Dangers of Gardasil Documenting the Dangers of the Gardasil Vaccine

Another Australian girl suffers due to GARDASIL. PDF Print E-mail

TWO months ago, Jessica Lock was a typical 13-year-old - outgoing, healthy and happy.

Yet now she is a stranger in her own home, racked by an array of mysterious ailments.

A week after being administered in February with the anti-cervical cancer vaccine Gardasil at her school, the teenager began fainting and experiencing strong head pains - and her parents say she has lapsed into a semi-permanent, child-like state.

Mother Shelley Lock believes her daughter suffered a severe and extremely rare reaction to Gardasil but said public hospital staff had been unwilling to examine a link, with one doctor inferring Jessica's condition was psychosomatic.

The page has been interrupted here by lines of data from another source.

/-- The fast task: the waveform of the voted phasor, through MODREF, to the duties of pairs 0 and 1 (R174). -/
def shipFast (s : State) (x : ShipIn) (began : Nat) : State :=
  let i := atIntake s x
  let w (k : Nat) := i.fget VOTE_REF_WORD k
  let res : Option (Nat × Nat × Nat) := do
    let t : Q := ⟨(began : Int) - i.cell.applyAt, 65536 * 1000000000⟩
    let th ← f32r (wrapPi ((f32v (w 2)).add ((f32v (w 3)).mul t)))
    let v ← subF (mulF (some (w 0)) (cosF th)) (mulF (some (w 1)) (sinF th))
    let (m, sat) ← modrefF v (ptWord i 18) 0 (cfgOf s).ctrl.mMax (cfgOf s).cell.mFloor
    return (← divF (f32add F_ONE m) (some F_TWO), ← divF (f32sub F_ONE m) (some F_TWO), sat)
  match res with
  | none => s.satAdd MASH_NUMCNT_NONFIN 0
  | some (da, db, sat) =>
    let s := { s with cell.msat := s.cell.msat || !(f32v sat).isZero }
    if s.cell.zero then s
    else
      let put (s : State) (p d : Nat) : State :=
        [0, 4].foldl (fun s o => m7Write s (0x101400 + 16 * p + o) (dutyCmp s p d)) s
      m7Write (put (put s 0 da) 1 db) 0x101000 3

/-- What the main task of the cell bill computes: amplitude, the bridge's power and its phase shift as a position in the
carrier, and the integrator of PI_E (R175, R196). P_DAB is divided by the product of the links, not below vfloor (R141). -/
def cellMain (s : State) : Option (Nat × Nat × Nat × Nat) := do
  let r := cfgOf s
  let w (i : Nat) := s.fget VOTE_REF_WORD i
  let ts : Q := ⟨s.fget TIM_CYC_T, 1000000000⟩
  let amp ← qSqrt32 (((f32v (w 0)).mul (f32v (w 0))).add ((f32v (w 1)).mul (f32v (w 1))))
  let e ← f32sub (ptWord s 23) r.ctrl.eRef
  let (u, i) ← piStep r.cell.eKp r.cell.eKi F_MIN F_MAX e 0 (stQ s 0) ts
  let p ← f32add (f32neg (w 4)) u
  let prod := (f32v (ptWord s 18)).mul (f32v (ptWord s 19))
  let x ← (f32v p).div (qMax prod (f32v r.cell.dFloor))
  let full := 2048 * s.fget PWM_EPER_PER 4
  let turns := ((lineAt x r.cell.dabTab).div (piQ.mul (Q.ofNat 2))).getD (Q.ofNat 0)
  let ofs := ((s.fget PWM_OFS_OFS 2 : Int) + (turns.mul (Q.ofNat full)).round) % (max full 1 : Nat)
  return (amp, p, i, ofs.toNat)

/-- The main task, with its outlet: the points, and the bridge's offset and the regulator's power feed-forward (R175). -/
def shipCell (s : State) (x : ShipIn) : State :=
  match cellMain (atIntake s x) with
  | none => s.satAdd MASH_NUMCNT_NONFIN 0
  | some (amp, p, i, ofs) =>
    let own (k : Nat) := ptOfSlot s k
    let s := { s with mash.st := smSet 0 s.mash.st 0 i }
    let s := shipPut (shipPut (shipPut s (own 32) amp) (own 33) (if s.cell.msat then F_ONE else 0)) (own 34) p
    let s := { s with cell.msat := false }
    let s := [4, 5].foldl (fun s q => m7Write s (0x101408 + 16 * q) ofs) s
    m7Write (m7Write s 0x101000 0x30) 0x120038 (f32neg (nth x.refs 4))
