/-- A debug token (R393, R394): LENGTH field, signatures by the rules of R388, and the body's fields. The two verdicts of
the signature schemes over the token's bytes, under the vendor keys of the ROM or those of the block of the configuration in
force, are one operand of the command (assumption 6). -/
def tokenChecks (s : State) (k : Nat) (sigOk : Bool) : List Status :=
  let b := 256
  let chal := (List.range 8).foldl (fun w i => w + s.fget SEC_DBGCHAL_CHAL i * 2 ^ (32 * i)) 0
  let head := mbxNum s k 0 4 == 0x7a192001 && mbxNum s k 4 2 == 1 && mbxByte s k 6 == 4 && !bit (mbxByte s k 7) 2
    && mbxNum s k 20 4 == 0x6a1a0192
  let sel := mbxByte s k 10
  let keyOk := ((sel == 0x10 || sel == 0x11) && !bit s.sec.otp.vrev (sel % 2))
    || (decide (sel < 4) && (match s.sys.cfg with | some i => i.keySel == sel | none => false))
  let dur := mbxNum s k (b + 72) 4
  [chk (mbxNum s k 12 4 != lenOf s k || lenOf s k != 3728 || mbxNum s k 16 4 != 96 || mbxByte s k 7 % 2 == 0) .badLength, chk (dur == 0) .zeroNotAllowed,
    chk (86400 < dur) .range, chk (!head || !keyOk || !sigOk) .sigFail,
    chk (mbxNum s k b 32 != chal) .stale, chk (mbxNum s k (b + 32) 32 != identityFpr s.sec.otp) .conflict]

/-- The checks of an opcode from ZERO_NOT_ALLOWED on. -/
def cmdValues (s : State) (k : Nat) : List Status :=
  let op := opOf s k
  let b (i : Nat) : Nat := mbxByte s k i
  let n (o w : Nat) : Nat := mbxNum s k o w
  let cyc (c lead : Nat) : Status := (applyCycle s c lead).1
  let lead := if (livePeers s).isEmpty then 1 else 3
  if op == oReset then [chk (1 < n 0 4) .range, chk s.sys.resetPend.isSome .busy]
  else if op == oImageLoad then imageLoadChecks s k
  else if op == oImageWrite then imageWriteChecks s k
  else if op == oImageConfirm then [chk (!s.flag SYS_BOOT_TRIAL) .conflict, chk (!s.sec.otpQ.isEmpty || s.sys.write.isSome) .busy]
  else if op == oStart then [chk (devState s != ST_ENUMERATE && devState s != ST_TIME_LOCK) .conflict]
  else if op == oStop then
    [chk (1 < n 0 4) .range, chk (n 0 4 == 0 && !inService s) .conflict, chk (devState s == ST_BOOT) .conflict]
  else if op == oSetRef then cyc (n 0 4) lead :: pointChecks s k
  else if op == oCellBypass then [chk (!configured s (n 0 2) || 1 < b 2) .range]
  else if op == oContactor then [chk (1000 < n 2 2) .range]
  else if op == oCellImagePush then
    [chk (!configured s (n 0 2) || 1 < b 2) .range, chk (cellState s (n 0 2) != ST_BYPASSED) .conflict,
      chk (s.flash.images.getD (b 2) none).isNone .conflict, chk (s.mbx.remote.any (fun r => r.op == oCellImagePush)) .busy]
  else if op == oPointRead || op == oPointWrite then pointChecks s k
  else if op == oCapArm then [armCheck s (n 0 8) (n 8 4) (n 12 4) (n 16 4) (n 20 4)]
  else if op == oCapDisarm then [chk (n 0 8 == 0) .zeroNotAllowed, (capDisarm s (n 0 8)).1]
  else if op == oCapRead then
    let far := isStack s && b 3 != 0xff
    [chk (n 8 4 == 0) .zeroNotAllowed, chk (4096 < n 8 4) .range] ++
      (if far then [chk (!configured s (b 3)) .range,
        chk (s.mbx.remote.any (fun r => r.op == oCapRead && r.cell == b 3)) .busy] else [chk (b 3 != 0xff) .range, (capRead s (n 0 4) (n 4 4) (n 8 4)).1])
  else if op == oTraceStart then
    [chk (n 0 4 == 0) .zeroNotAllowed, chk ((bitList 32 (n 0 4)).any (fun c => s.fget MASH_TRSTAT_STATE c != 1)) .conflict]
  else if op == oTraceRead then
    [chk (31 < b 0 || 8191 < n 4 4) .range, chk (s.fget MASH_TRSTAT_STATE (b 0) != 3) .conflict]
  else if op == oBillLoad then
    [chk ((lenOf s k - 8) % 4 != 0 || n 4 4 % 4 != 0) .badLength, chk (1 < b 0 || 0x69000 < n 4 4 + (lenOf s k - 8)) .range,
      chk (bankBusy s (b 0)) .conflict]
  else if op == oBillSwap then
    let st := firstStatus [cyc (n 0 4) (if isStack s then 2 else 1), chk (swapBusy s) .conflict]
    if st == .ok then [] else [(bankCheck s (1 - actBank s)).1, st]
  else if op == oLeaseHandover then
    [chk (2 < b 0) .range, chk (b 0 == ownSid s || !(livePeers s).contains (b 0)) .conflict,
      chk (s.mbx.handWait.isSome || s.vote.handTo.isSome) .busy]
  else if op == oStackWithdraw then [chk (!withdrawOk s) .conflict]
  else if op == oAttest then [chk (!s.flag SEC_STAT_KEYRDY) .busy]
  else if op == oDebugUnlock then [chk (s.sec.lockout.any (fun a => decide (s.clk < a + secT))) .busy]
  else if op == oJournalRead then [chk (n 2 2 == 0) .zeroNotAllowed, chk (4095 < n 0 2 || 128 < n 2 2) .range]
  else if op == oJournalFree then [chk (n 0 2 == 0) .zeroNotAllowed, chk (4096 < n 0 2 || jnlUnread s < n 0 2) .range]
  else if op == oForward then
    [chk (n 6 2 != lenOf s k - 12 || 4088 < innerMax s k) .badLength, chk (2 < b 0 || 7 < b 1) .range,
      chk (n 4 2 == oForward || b 0 == ownSid s) .conflict, chk (!(livePeers s).contains (b 0)) .busy]
  else []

"It is frustrating because she was completely healthy before this, she had no stress, had just started Year 8 and was meeting new friends, has a good family, so to have it inferred that it was just stress or psychological was very frustrating," Mrs Lock said.

Exhaustive tests ruled out other potential causes such as brain tumours. However, Jessica's condition continued to deteriorate.

"She had an episode where she didn't know we were mum and dad, she was hysterical and screaming and we rang Flinders while she was in that state and they said there was nothing they could do to treat her and to not bother bringing her in," Mrs Lock said.

"Every now and then she comes lucid. Like on Monday morning, she woke up and sat and cried for five minutes because she couldn't remember the whole weekend, so she has her moments where she is aware that things are not right."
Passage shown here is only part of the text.